**Task objective:** Would you write out all of the records that follow, exactly as they stand?

Dataset entries
☆ ☆ ☆ ☆
/-- `SINPI` (`quarter` 0) and `COSPI` (`quarter` 1): exactly 0 and ±1 at integer and half-integer arguments,
otherwise one of the FP32 values within 2 ulp (R67, R261). -/
def sinCosF (fn : Config.SpecialFn) (x : Word) (mode : Nat) (env : FEnv) : Nat × FEnv :=
  match decodeF .f32 x.toNat with
  | .nan s => (Fmt.f32.canonicalNaN, env.raiseIf s flagINV)
  | .inf _ => (Fmt.f32.canonicalNaN, env.raise flagINV)
  | v =>
    let quarter : Int := if fn = .cospi then 1 else 0
    let r := sinPiVal v quarter
    if r.2 = 0 then (Fmt.f32.signBit (fn = .sinpi && v.neg), env)
    else if r.2 = 2 ^ fxBits then (Fmt.f32.signBit r.1 + 0x3F800000, env)
    else
      let atMost : Nat → Int → Bool := fun m e =>
        let d := e + fxBits
        if d ≥ 0 then m * 2 ^ d.toNat ≤ r.2 else m ≤ r.2 * 2 ^ (-d).toNat
      let lo := lowerBracket (belowPos atMost)
      let mid := match decodeF .f32 (ofOrd32 lo) with
        | .fin _ m e => atMost (2 * m + 1) (e - 1)
        | _ => false
      let c := nearby lo (!mid)
      let w := ofOrd32 (pick fn x mode c.1 c.2)
      let q := specialFlags w true env
      (Nat.xor (Fmt.f32.signBit r.1) q.1, q.2)

/-! ### Integer helpers of the format table -/

/-- An exponent clamped to a range (R268, R305). -/
def clampExp (x : Int) (lo hi : Int) : Int := max lo (min hi x)

/-- A value times a power of two. -/
def Val.scale (v : Val) (q : Int) : Val :=
  match v with
  | .fin n m e => .fin n m (e + q)
  | v => v

/-- The exact value of an E8M0 scale (R48). -/
def decodeE8M0 (x : Nat) : Val := if x = 255 then .nan false else .fin false 1 ((x : Int) - 127)

/-- `floor(log2 |v|)` of a non-zero finite magnitude. -/
def floorLog2 (m : Nat) (e : Int) : Int := e + bitLen m - 1

end Sys2Proof.Machine
end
☆ ☆ ☆ ☆
**Answer to the exercise:**
/-- `SINPI` (`quarter` 0) and `COSPI` (`quarter` 1): exactly 0 and ±1 at integer and half-integer arguments,
otherwise one of the FP32 values within 2 ulp (R67, R261). -/
def sinCosF (fn : Config.SpecialFn) (x : Word) (mode : Nat) (env : FEnv) : Nat × FEnv :=
  match decodeF .f32 x.toNat with
  | .nan s => (Fmt.f32.canonicalNaN, env.raiseIf s flagINV)
  | .inf _ => (Fmt.f32.canonicalNaN, env.raise flagINV)
  | v =>
    let quarter : Int := if fn = .cospi then 1 else 0
    let r := sinPiVal v quarter
    if r.2 = 0 then (Fmt.f32.signBit (fn = .sinpi && v.neg), env)
    else if r.2 = 2 ^ fxBits then (Fmt.f32.signBit r.1 + 0x3F800000, env)
    else
      let atMost : Nat → Int → Bool := fun m e =>
        let d := e + fxBits
        if d ≥ 0 then m * 2 ^ d.toNat ≤ r.2 else m ≤ r.2 * 2 ^ (-d).toNat
      let lo := lowerBracket (belowPos atMost)
      let mid := match decodeF .f32 (ofOrd32 lo) with
        | .fin _ m e => atMost (2 * m + 1) (e - 1)
        | _ => false
      let c := nearby lo (!mid)
      let w := ofOrd32 (pick fn x mode c.1 c.2)
      let q := specialFlags w true env
      (Nat.xor (Fmt.f32.signBit r.1) q.1, q.2)

/-! ### Integer helpers of the format table -/

/-- An exponent clamped to a range (R268, R305). -/
def clampExp (x : Int) (lo hi : Int) : Int := max lo (min hi x)

/-- A value times a power of two. -/
def Val.scale (v : Val) (q : Int) : Val :=
  match v with
  | .fin n m e => .fin n m (e + q)
  | v => v

/-- The exact value of an E8M0 scale (R48). -/
def decodeE8M0 (x : Nat) : Val := if x = 255 then .nan false else .fin false 1 ((x : Int) - 127)

/-- `floor(log2 |v|)` of a non-zero finite magnitude. -/
def floorLog2 (m : Nat) (e : Int) : Int := e + bitLen m - 1

end Sys2Proof.Machine
end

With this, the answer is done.